The procession bearing the casket that contains the relics of St John Southworth (as he was then, Blessed John) passes the south elevation of the Cathedral, on 1 May 1930. He had lain in the Cathedral Hall during the night. It was the first occasion of enshrining a saint in London since the Reformation.
The Westminster Cathedral Chronicle records the event:
The solemn tolling of the bell heralded the procession, which was headed by the men of the Blessed Sacrament Guild, in scarlet habits, followed by the choir, the clergy and the Cathedral Chapter, chanting the psalms from the Vespers of a martyr. In the midst was the martyr, in his crystal casket, veiled in white, borne by eight priests. Before him walked bishops in crimson robes and golden mitres. The Cardinal Archbishop followed with his pastoral staff.
The eight priests bearing the casket were two seculars, two Benedictines, two Franciscans and two Jesuits.

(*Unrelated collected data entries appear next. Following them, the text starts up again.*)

-- ==== Sys2Proof/Machine/Dispatch.lean ====
section
/-!
DEFINITION. Sys2Proof/Machine/Dispatch.lean: what each command does, one arm a command.
-/

namespace Sys2Proof.Machine

open Host
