/-- Rows of time, counters, control loops, monitor and recorder leave alone all but the parts and registers named.
For every row of the time service, the counter lists, the control loops and DACs, the monitor and the event
recorder, whenever it answers a next state: the queue and every part of the state and register not named with it
are as they were, so are the registers of every other port, loop, channel or DAC named, and every word of memory
but the records it writes. (R140, R208, R243, R261, R293, R380) -/
def Obligations.ServiceCommandFrames : Prop :=
  let rs0 : List Reg :=
    [.PWR_STATE, .TIME_ALIGN_LOSS_CNT, .TIME_ALIGN_OFS, .TIME_CAUSE, .TIME_CF_SAT_CNT, .TIME_CORR_CNT,
      .TIME_CTX_ALLOC_CNT, .TIME_CTX_EVICT_CNT, .TIME_CTX_EXPIRE_CNT, .TIME_CTX_STAT, .TIME_DISCARD_CNT, .TIME_EN,
      .TIME_FAR_RXDLY, .TIME_FAR_TXDLY, .TIME_FREQ, .TIME_LANE_RXDLY, .TIME_LANE_TXDLY, .TIME_OFFSET,
      .TIME_ORPHAN_CNT, .TIME_PORT_CFG, .TIME_PORT_CTL, .TIME_PORT_HDLY, .TIME_PORT_STAT, .TIME_PPS_CFG,
      .TIME_PPS_IN_TS, .TIME_PPS_OFS, .TIME_RES_CHECK_CNT, .TIME_RES_LAST_HL, .TIME_RES_LAST_LH, .TIME_SRC_CFG,
      .TIME_STAT, .TIME_STEP_CNT, .TIME_TOD, .TIME_TODRX_ERR_CNT, .TIME_TODSER_CFG, .TIME_TSQ_ENTRY,
      .TIME_TSQ_STAT, .TIME_UTC];
  (Keeps .fastoffResume [.opt] [.TGT_STAT]) ∧
  (∀ (e : Fin 256), Keeps (.cntListSet e) [.mbx, .aqReplies] [.CNT_LIST]) ∧
  (∀ (e : Fin 256), Keeps (.cntListRun e) [.mbx, .aqReplies, .reader] [.CNT_RD_CTL, .CNT_RD_STAT, .CNT_RD_T_FIRST]) ∧
  (∀ (e : Fin 256),
     Keeps (.cntBankSet e) [.mbx, .aqReplies] [.CNT_ADDR_HI, .CNT_ADDR_LO, .CNT_BANK_CTL, .CNT_SEL, .CNT_VAL]) ∧
  (∀ (frac : Fin 65536000) (errA errB : Fin 32769),
     Keeps (.ppsInEdge frac errA errB) [.freeIx, .events, .rate, .mbx, .aqReplies, .time] [.CNT_BANK_OVF,
       .CNT_CAUSE, .CNT_DIE_CAUSE, .TIME_CAUSE, .TIME_FREQ, .TIME_OFFSET, .TIME_PPS_IN_TS, .TIME_STAT,
       .TIME_STEP_CNT]) ∧
  (Keeps .ppsInMiss [.events, .time] [.TIME_CAUSE, .TIME_STAT]) ∧
  (Keeps .hostValidityTimeout [.events, .time] [.TIME_CAUSE, .TIME_STAT]) ∧
  (Keeps .insoleSrcInvalid [.events, .time] [.TIME_CAUSE, .TIME_STAT]) ∧
  (Keeps .timeAlignSend [.freeIx, .events, .rate, .time] [.CNT_BANK_CTL, .CNT_BANK_OVF, .CNT_CAUSE,
     .CNT_DIE_CAUSE, .CNT_VAL]) ∧
  (∀ (frac : Fin 65536000),
     Keeps (.timeAlignMsg frac) [.freeIx, .events, .rate, .time] [.CNT_BANK_CTL, .CNT_BANK_OVF, .CNT_CAUSE,
       .CNT_DIE_CAUSE, .CNT_VAL, .TIME_ALIGN_OFS, .TIME_CAUSE, .TIME_FREQ, .TIME_STAT, .TIME_STEP_CNT]) ∧
  (Keeps .timeAlignTimeout [.events, .rate, .time] [.TIME_ALIGN_LOSS_CNT, .TIME_CAUSE, .TIME_STAT]) ∧
  (∀ (die : Fin 2), Keeps (.timeResResume die) [.time] []) ∧
  (∀ (p : Fin 8) (fromHost : Bool) (x : PtpPass),
     Keeps (.ptpEventMessage p fromHost x) [.events, .rate, .time] [.CNT_BANK_OVF, .CNT_CAUSE, .CNT_DIE_CAUSE,
       .TIME_CAUSE, .TIME_CF_SAT_CNT, .TIME_CORR_CNT, .TIME_CTX_ALLOC_CNT, .TIME_CTX_EVICT_CNT,
       .TIME_CTX_EXPIRE_CNT, .TIME_CTX_STAT, .TIME_DISCARD_CNT, .TIME_PORT_STAT, .TIME_RES_CHECK_CNT,
       .TIME_RES_LAST_HL, .TIME_RES_LAST_LH, .TIME_TSQ_STAT] ∧
     KeepsElsewhere (.ptpEventMessage p fromHost x) (fun _ u _ => u = p.val) [.TIME_CORR_CNT, .TIME_CTX_ALLOC_CNT,
       .TIME_DISCARD_CNT, .TIME_RES_CHECK_CNT, .TIME_RES_LAST_HL, .TIME_RES_LAST_LH]) ∧
  (∀ (p : Fin 8) (fromHost : Bool) (x : PtpPass),
     Keeps (.ptpGeneralMessage p fromHost x) [.freeIx, .events, .rate, .time] [.CNT_BANK_OVF, .CNT_CAUSE,
       .CNT_DIE_CAUSE, .MEM_CAUSE, .MEM_ERR_INFO, .MEM_ERR_LOC, .MEM_UNCORR_CNT, .TIME_CAUSE, .TIME_CF_SAT_CNT,
       .TIME_CORR_CNT, .TIME_CTX_STAT, .TIME_DISCARD_CNT, .TIME_ORPHAN_CNT, .TIME_PORT_STAT] ∧
     KeepsElsewhere (.ptpGeneralMessage p fromHost x) (fun _ u _ => u = p.val) [.TIME_CORR_CNT, .TIME_DISCARD_CNT,
       .TIME_ORPHAN_CNT]) ∧
  (∀ (p : Fin 8),
     Keeps (.ctxExpire p) [.events, .rate, .time] [.TIME_CAUSE, .TIME_CTX_EXPIRE_CNT, .TIME_CTX_STAT,
       .TIME_PORT_STAT] ∧
     KeepsElsewhere (.ctxExpire p) (fun _ u _ => u = p.val) [.TIME_CTX_EXPIRE_CNT]) ∧
  (∀ (g : Fin 8) (fit : RangeFit), Keeps (.rangeUpdate g fit) [.events, .time] []) ∧
  (Keeps .ppsOutRise [.time] []) ∧ (Keeps .ppsOutFall [.time] []) ∧ (Keeps .todTimeMessage [.time] []) ∧
  (∀ (bytes : List (BitVec 8)),
     Keeps (.todNextMessage bytes) [.events, .rate, .time] [.TIME_CAUSE, .TIME_TODRX_ERR_CNT]) ∧
  (∀ (e : Fin 256),
     Keeps (.timeSetSource e) [.mem, .islands, .events, .draining, .mbx, .aqReplies, .ctl, .time] [.INS_CFG,
       .PWR_STATE, .TIME_ALIGN_LOSS_CNT, .TIME_ALIGN_OFS, .TIME_CAUSE, .TIME_CF_SAT_CNT, .TIME_CORR_CNT,
       .TIME_CTX_ALLOC_CNT, .TIME_CTX_EVICT_CNT, .TIME_CTX_EXPIRE_CNT, .TIME_CTX_STAT, .TIME_DISCARD_CNT,
       .TIME_EN, .TIME_FAR_RXDLY, .TIME_FAR_TXDLY, .TIME_FREQ, .TIME_LANE_RXDLY, .TIME_LANE_TXDLY, .TIME_OFFSET,
       .TIME_ORPHAN_CNT, .TIME_PORT_CFG, .TIME_PORT_CTL, .TIME_PORT_HDLY, .TIME_PORT_STAT, .TIME_PPS_CFG,
       .TIME_PPS_IN_TS, .TIME_PPS_OFS, .TIME_RES_CHECK_CNT, .TIME_RES_LAST_HL, .TIME_RES_LAST_LH, .TIME_SRC_CFG,
       .TIME_STAT, .TIME_STEP_CNT, .TIME_TOD, .TIME_TODRX_ERR_CNT, .TIME_TODSER_CFG, .TIME_TSQ_ENTRY,
       .TIME_TSQ_STAT, .TIME_UTC] ∧
     KeepsWords (.timeSetSource e) (fun _ a => 0x100000000 ≤ a)) ∧
  (∀ (e : Fin 256),
     Keeps (.timeSet e) [.events, .rate, .mbx, .aqReplies, .time] [.CNT_BANK_OVF, .CNT_CAUSE, .CNT_DIE_CAUSE,
       .TIME_CAUSE, .TIME_STAT, .TIME_STEP_CNT]) ∧
  (∀ (e : Fin 256),
     Keeps (.timeAdj e) [.events, .rate, .mbx, .aqReplies, .time] [.CNT_BANK_OVF, .CNT_CAUSE, .CNT_DIE_CAUSE,
       .TIME_CAUSE, .TIME_FREQ, .TIME_STAT, .TIME_STEP_CNT]) ∧
  (∀ (e : Fin 256), Keeps (.timeStatus e) [.mbx, .aqReplies] []) ∧
  (∀ (e : Fin 256),
     Keeps (.timeSetDelay e) [.mbx, .aqReplies, .time] [.TIME_FAR_RXDLY, .TIME_FAR_TXDLY, .TIME_LANE_RXDLY,
       .TIME_LANE_TXDLY, .TIME_PORT_HDLY]) ∧
  (∀ (e : Fin 256), Keeps (.timeWlSet e) [.events, .mbx, .aqReplies, .time] []) ∧
  (∀ (e : Fin 256), Keeps (.timeModelSet e) [.events, .mbx, .aqReplies, .time] []) ∧
  (∀ (e : Fin 256), Keeps (.timeRangeReport e) [.mbx, .aqReplies] []) ∧
  (∀ (e : Fin 256), Keeps (.timeCtxFlush e) [.mbx, .aqReplies, .time] [.TIME_CTX_STAT, .TIME_PORT_STAT]) ∧
  (∀ (e : Fin 256),
     Keeps (.timePpsSet e) [.mem, .islands, .draining, .mbx, .aqReplies, .ctl, .time] rs0 ∧
     KeepsWords (.timePpsSet e) (fun _ a => 0x100000000 ≤ a)) ∧
  (∀ (e : Fin 256),
     Keeps (.timeTodserSet e) [.mem, .islands, .draining, .mbx, .aqReplies, .ctl, .time] rs0 ∧
     KeepsWords (.timeTodserSet e) (fun _ a => 0x100000000 ≤ a)) ∧
  (∀ (e : Fin 256), Keeps (.timePortSet e) [.mbx, .aqReplies] [.TIME_PORT_CTL]) ∧
  (∀ (l : Fin 48),
     Keeps (.loopTick l) [.events, .rate, .mbx, .aqReplies, .opt, .mon] [.CDAC_CH_STAT, .CDAC_CODE, .CDAC_OUT,
       .MON_CH_STAT, .MON_CH_VAL, .TGT_CAUSE, .TGT_LOOP_CHK, .TGT_LOOP_ERR, .TGT_LOOP_INTEG, .TGT_LOOP_MAN,
       .TGT_LOOP_MODE, .TGT_LOOP_OUT, .TGT_LOOP_PV, .TGT_LOOP_RSP, .TGT_LOOP_STAT] ∧
     KeepsElsewhere (.loopTick l) (fun _ _ i => i = l.val) [.TGT_LOOP_CHK, .TGT_LOOP_ERR, .TGT_LOOP_MODE,
       .TGT_LOOP_PV, .TGT_LOOP_STAT]) ∧
  (∀ (l : Fin 48) (data : W32), Keeps (.tgtModeRequest l data) [.opt] []) ∧
  (∀ (l : Fin 48) (data : W32),
     Keeps (.tgtSpWrite l data) [] [.TGT_LOOP_SP, .TGT_LOOP_STAT] ∧
     KeepsElsewhere (.tgtSpWrite l data) (fun _ _ i => i = l.val) [.TGT_LOOP_SP, .TGT_LOOP_STAT]) ∧
  (∀ (e : Fin 256),
     Keeps (.tgtLoopCfg e) [.mbx, .aqReplies] [.TGT_LOOP_CFG, .TGT_LOOP_RAMP, .TGT_LOOP_SHIFT, .TGT_LOOP_TIME] ∧
     KeepsElsewhere (.tgtLoopCfg e) (fun s _ i => i = (s.params e).byte 0) [.TGT_LOOP_CFG, .TGT_LOOP_RAMP,
       .TGT_LOOP_SHIFT, .TGT_LOOP_TIME]) ∧
  (∀ (e : Fin 256),
     Keeps (.tgtLoopGains e) [.mbx, .aqReplies] [.TGT_LOOP_KD, .TGT_LOOP_KF, .TGT_LOOP_KI, .TGT_LOOP_KP,
       .TGT_LOOP_SHIFT] ∧
     KeepsElsewhere (.tgtLoopGains e) (fun s _ i => i = (s.params e).byte 0) [.TGT_LOOP_KI, .TGT_LOOP_KP]) ∧
  (∀ (e : Fin 256),
     Keeps (.tgtLoopLimits e) [.mbx, .aqReplies] [.TGT_LOOP_FBMAX, .TGT_LOOP_FBMIN, .TGT_LOOP_OUTLIM,
       .TGT_LOOP_RSP, .TGT_LOOP_SPMAX, .TGT_LOOP_SPMIN, .TGT_LOOP_STAT] ∧
     KeepsElsewhere (.tgtLoopLimits e) (fun s _ i => i = (s.params e).byte 0) [.TGT_LOOP_FBMAX, .TGT_LOOP_FBMIN,
       .TGT_LOOP_OUTLIM, .TGT_LOOP_SPMAX, .TGT_LOOP_SPMIN]) ∧
  (∀ (e : Fin 256), Keeps (.tgtSetMode e) [.mbx, .aqReplies, .opt] []) ∧
  (∀ (e : Fin 256),
     Keeps (.tgtSetSp e) [.mbx, .aqReplies] [.TGT_LOOP_SP, .TGT_LOOP_STAT] ∧
     KeepsElsewhere (.tgtSetSp e) (fun s _ i => i = (s.params e).byte 0) [.TGT_LOOP_SP, .TGT_LOOP_STAT]) ∧
  (∀ (e : Fin 256), Keeps (.tgtStatus e) [.mbx, .aqReplies] []) ∧
  (∀ (e : Fin 256), Keeps (.tgtClearFlags e) [.mbx, .aqReplies] [.TGT_LOOP_STAT]) ∧
  (∀ (n : Fin 32) (data : W32),
     Keeps (.cdacCfgWrite n data) [.events] [.CDAC_CAUSE, .CDAC_CFG, .CDAC_CH_STAT, .CDAC_OUT, .TGT_CAUSE,
       .TGT_LOOP_MODE, .TGT_LOOP_STAT] ∧
     KeepsElsewhere (.cdacCfgWrite n data) (fun _ _ i => i = n.val) [.CDAC_CFG]) ∧
  (∀ (n : Fin 32) (data : W32),
     Keeps (.cdacCodeWrite n data) [.opt] [.CDAC_CAUSE, .CDAC_CH_STAT, .CDAC_CODE, .CDAC_OUT] ∧
     KeepsElsewhere (.cdacCodeWrite n data) (fun _ _ i => i = n.val) [.CDAC_CH_STAT, .CDAC_CODE]) ∧
  (∀ (data : W32), Keeps (.softwareStrobe data) [.opt] [.CDAC_CH_STAT, .CDAC_OUT]) ∧
  (∀ (e : Fin 256),
     Keeps (.cdacCfg e) [.events, .mbx, .aqReplies] [.CDAC_CFG, .CDAC_LIM, .CDAC_OUT, .CDAC_SAFE, .TGT_CAUSE,
       .TGT_LOOP_MODE, .TGT_LOOP_STAT] ∧
     KeepsElsewhere (.cdacCfg e) (fun s _ i => i = (s.params e).byte 0) [.CDAC_CFG, .CDAC_LIM, .CDAC_SAFE]) ∧
  (∀ (e : Fin 256),
     Keeps (.cdacSetCode e) [.mbx, .aqReplies, .opt] [.CDAC_CH_STAT, .CDAC_CODE, .CDAC_OUT] ∧
     KeepsElsewhere (.cdacSetCode e) (fun s _ i => i = (s.params e).byte 0) [.CDAC_CH_STAT, .CDAC_CODE]) ∧
  (∀ (e : Fin 256), Keeps (.cdacGroup e) [.mbx, .aqReplies] [.CDAC_GROUP]) ∧
  (∀ (e : Fin 256), Keeps (.cdacStrobe e) [.mbx, .aqReplies, .opt] [.CDAC_CH_STAT, .CDAC_OUT]) ∧
  (∀ (e : Fin 256),
     Keeps (.sineCfg e) [.mbx, .aqReplies] [.SINE_AMP, .SINE_CTL, .SINE_FTW] ∧
     KeepsElsewhere (.sineCfg e) (fun s _ i => i = (s.params e).byte 0) [.SINE_AMP, .SINE_CTL, .SINE_FTW]) ∧
  (∀ (e : Fin 256), Keeps (.penSet e) [.mbx, .pwr, .aqReplies] [.CDAC_PEN, .CDAC_PEN_STAT, .PWR_PG_STAT]) ∧
  (∀ (e : Fin 256), Keeps (.cdacStatus e) [.mbx, .aqReplies] []) ∧
  (∀ (g : Fin 8),
     Keeps (.sineStop g) [.opt, .mon] [.CDAC_OUT, .MON_CH_STAT, .MON_CH_VAL, .SINE_STAT] ∧
     KeepsElsewhere (.sineStop g) (fun _ _ i => i = g.val) [.SINE_STAT]) ∧
  (∀ (within : Bool), Keeps (.cdacRefFault within) [.events] [.CDAC_CAUSE, .CDAC_STAT]) ∧
  (∀ (raw : BitVec 16),
     Keeps (.monConversion raw) [.freeIx, .events, .rate, .mbx, .aqReplies, .mon] [.MON_CAUSE, .MON_CHK_FAIL_CNT,
       .MON_CHK_STAT, .MON_CH_STAT, .MON_IN_LAST, .MON_OD_RES, .MON_OD_STAT, .MON_SKIP_CNT, .MON_STAT]) ∧
  (∀ (c : Fin 32),
     Keeps (.monPublish c) [.mon] [.MON_CH_STAT, .MON_CH_VAL] ∧
     KeepsElsewhere (.monPublish c) (fun _ _ i => i = c.val) [.MON_CH_VAL]) ∧
  (∀ (c : Fin 32),
     Keeps (.fadeEnd c) [] [.MON_CAUSE, .MON_CH_STAT] ∧
     KeepsElsewhere (.fadeEnd c) (fun _ _ i => i = c.val) [.MON_CH_STAT]) ∧
  (Keeps .chkFault [.events, .rate] [.MON_CAUSE, .MON_CHK_FAIL_CNT, .MON_STAT]) ∧
  (Keeps .chkOk [.events] [.MON_CAUSE, .MON_STAT]) ∧
  (∀ (run : Bool), Keeps (.run run) [.mbx, .aqReplies, .mon] [.MON_CTL, .MON_OD_STAT, .MON_STAT]) ∧
  (Keeps .slotCommit [.mon] [.MON_CAUSE, .MON_STAT]) ∧
  (Keeps .slotTableApply [.freeIx, .events, .mbx, .aqReplies, .mon] [.MON_CAUSE, .MON_CH_GD, .MON_CH_PERIOD,
     .MON_CH_STAT, .MON_CH_VAL, .MON_IN_CAL, .MON_SLOT, .MON_STAT]) ∧
  (∀ (data : W32), Keeps (.diagStart data) [.mon] [.MON_CAUSE, .MON_CHK_CTL]) ∧
  (Keeps .diagDone [.mbx, .aqReplies, .mon] [.MON_CAUSE, .MON_CHK_CTL, .MON_DIAG_RES, .MON_STAT]) ∧
  (Keeps .monCalAverageDone [.events, .mbx, .aqReplies, .mon] [.MON_CAUSE, .MON_IN_CAL, .MON_IN_GAIN,
     .MON_IN_ZERO, .MON_STAT]) ∧
  (∀ (c : Fin 32) (data : W32),
     Keeps (.firCommit c data) [.mon] [.MON_CAUSE, .MON_CH_STAT] ∧
     KeepsElsewhere (.firCommit c data) (fun _ _ i => i = c.val) [.MON_CH_STAT]) ∧
  (∀ (e : Fin 256), Keeps (.monSlotSet e) [.mbx, .aqReplies] [.MON_SLOT_SH]) ∧
  (∀ (e : Fin 256), Keeps (.monSlotCommit e) [.mbx, .aqReplies, .mon] [.MON_CAUSE, .MON_STAT]) ∧
  (∀ (e : Fin 256),
     Keeps (.monChCfg e) [.freeIx, .mbx, .aqReplies, .mon] [.MON_CH_CFG, .MON_CH_DEC, .MON_CH_GD, .MON_CH_PERIOD,
       .MON_CH_PHASE, .MON_CH_STAT, .MON_CH_VAL] ∧
     KeepsElsewhere (.monChCfg e) (fun s _ i => i = (s.params e).byte 0) [.MON_CH_CFG, .MON_CH_DEC, .MON_CH_GD,
       .MON_CH_PERIOD, .MON_CH_PHASE]) ∧
  (∀ (e : Fin 256), Keeps (.monFirSet e) [.mbx, .aqReplies] [.MON_CH_STAT, .MON_FIRA, .MON_FIRB]) ∧
  (∀ (e : Fin 256),
     Keeps (.monFirCommit e) [.mbx, .aqReplies, .mon] [.MON_CAUSE, .MON_CH_STAT] ∧
     KeepsElsewhere (.monFirCommit e) (fun s _ i => i = (s.params e).byte 0) [.MON_CH_STAT]) ∧
  (∀ (e : Fin 256), Keeps (.monConvert e) [.mbx, .aqReplies, .mon] [.MON_OD_RES, .MON_OD_STAT]) ∧
  (∀ (e : Fin 256), Keeps (.monCalZero e) [.mbx, .aqReplies, .mon] [.MON_STAT]) ∧
  (∀ (e : Fin 256), Keeps (.monCalFs e) [.mbx, .aqReplies, .mon] [.MON_STAT]) ∧
  (∀ (e : Fin 256), Keeps (.monChkDiag e) [.mbx, .aqReplies, .mon] [.MON_CHK_CTL]) ∧
  (∀ (e : Fin 256), Keeps (.monChkSet e) [.mbx, .aqReplies, .mon] [.MON_CHK_CTL, .MON_CHK_TOL]) ∧
  (∀ (e : Fin 256), Keeps (.monStatus e) [.mbx, .aqReplies] []) ∧
  (Keeps .eventRecordArrival [.freeIx, .mem, .events, .rate, .mbx, .aqReplies, .ctl, .evr] [.EVR_CAUSE,
     .EVR_DROP_CNT, .EVR_EMG, .EVR_EMG_STAT, .EVR_FIFO_STAT, .EVR_FLUSHED_SEQ, .EVR_HEAD_SEQ, .EVR_STAT,
     .EVR_TAIL_SEQ] ∧
   KeepsWords .eventRecordArrival (fun _ a => ∃ q n, a = stageWord q n)) ∧
  (Keeps .flushAgeTimer [.evr] []) ∧
  (∀ (fail : Bool),
     Keeps (.ringRecordWrite fail) [.freeIx, .mem, .events, .rate, .mbx, .inits, .aqReplies, .ctl, .fenced, .evr]
       [.CNT_BANK_CTL, .CNT_BANK_OVF, .CNT_CAUSE, .CNT_DIE_CAUSE, .CNT_VAL, .EVR_BAD_SEG, .EVR_CAUSE,
       .EVR_DROP_CNT, .EVR_EMG, .EVR_EMG_STAT, .EVR_EN, .EVR_FIFO_STAT, .EVR_FLUSHED_SEQ, .EVR_HEAD_SEQ,
       .EVR_STAT, .EVR_TAIL_SEQ, .FEC_POOL_FENCED, .FEC_POOL_MAP, .FEC_POOL_STAT, .MEM_BKT_STAT, .MEM_CAUSE,
       .MEM_CORR_CNT, .MEM_ERR_INFO, .MEM_ERR_LOC, .MEM_HARD, .MEM_STAT, .MEM_UNCORR_CNT, .MGMT_IRQ_TOP_EN] ∧
     KeepsWords (.ringRecordWrite fail) (fun s a => (ringWord s.evr.place 0 ≤ a ∧ a < ringWord s.evr.place 4) ∨ ∃
       q n, a = stageWord q n)) ∧
  (Keeps .emergencyCopy [.mem, .mbx, .aqReplies, .ctl, .evr] [.EVR_EMG_STAT, .EVR_FIFO_STAT, .EVR_FLUSHED_SEQ,
     .EVR_HEAD_SEQ, .EVR_STAT, .EVR_TAIL_SEQ] ∧
   KeepsWords .emergencyCopy (fun _ a => ∃ q n, a = stageWord q n)) ∧
  (Keeps .recorderClockAlign [.freeIx, .evr] []) ∧ (Keeps .freezeLimit [.events, .evr] [.EVR_STAT]) ∧
  (∀ (e : Fin 256), Keeps (.evrFreeze e) [.events, .mbx, .aqReplies, .evr] [.EVR_STAT]) ∧
  (∀ (e : Fin 256), Keeps (.evrThaw e) [.events, .mbx, .aqReplies, .evr] [.EVR_STAT]) ∧
  (∀ (e : Fin 256), Keeps (.evrStatus e) [.mbx, .aqReplies] []) ∧
  (∀ (e : Fin 256), Keeps (.evrMark e) [.events, .mbx, .aqReplies] []) ∧
  (∀ (e : Fin 256), Keeps (.evrMarkTimeout e) [.mbx, .aqReplies] []) ∧
  (Keeps .ditherSample [.events, .rate, .opt, .mon] [.CDAC_CAUSE, .CDAC_CH_STAT, .CDAC_OUT, .MON_CH_STAT,
     .MON_CH_VAL, .SINE_STAT])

While the procession was passing, a parishioner was standing near Marble Arch, on the very spot where the Tyburn gallows once stood, and her eyes travelled across to the Cathedral tower, undreamed of in those Reformation days. On that day, June 28 1654, as the martyr stood waiting his turn, while five others suffered before him, looking up where 'heaven was opening o'er him', he might have smiled at the thought that his remains would, three centuries later, be borne in state to the site of his past labours, and that the faithful would kneel at his shrine to thank God for his constancy and implore his intercession.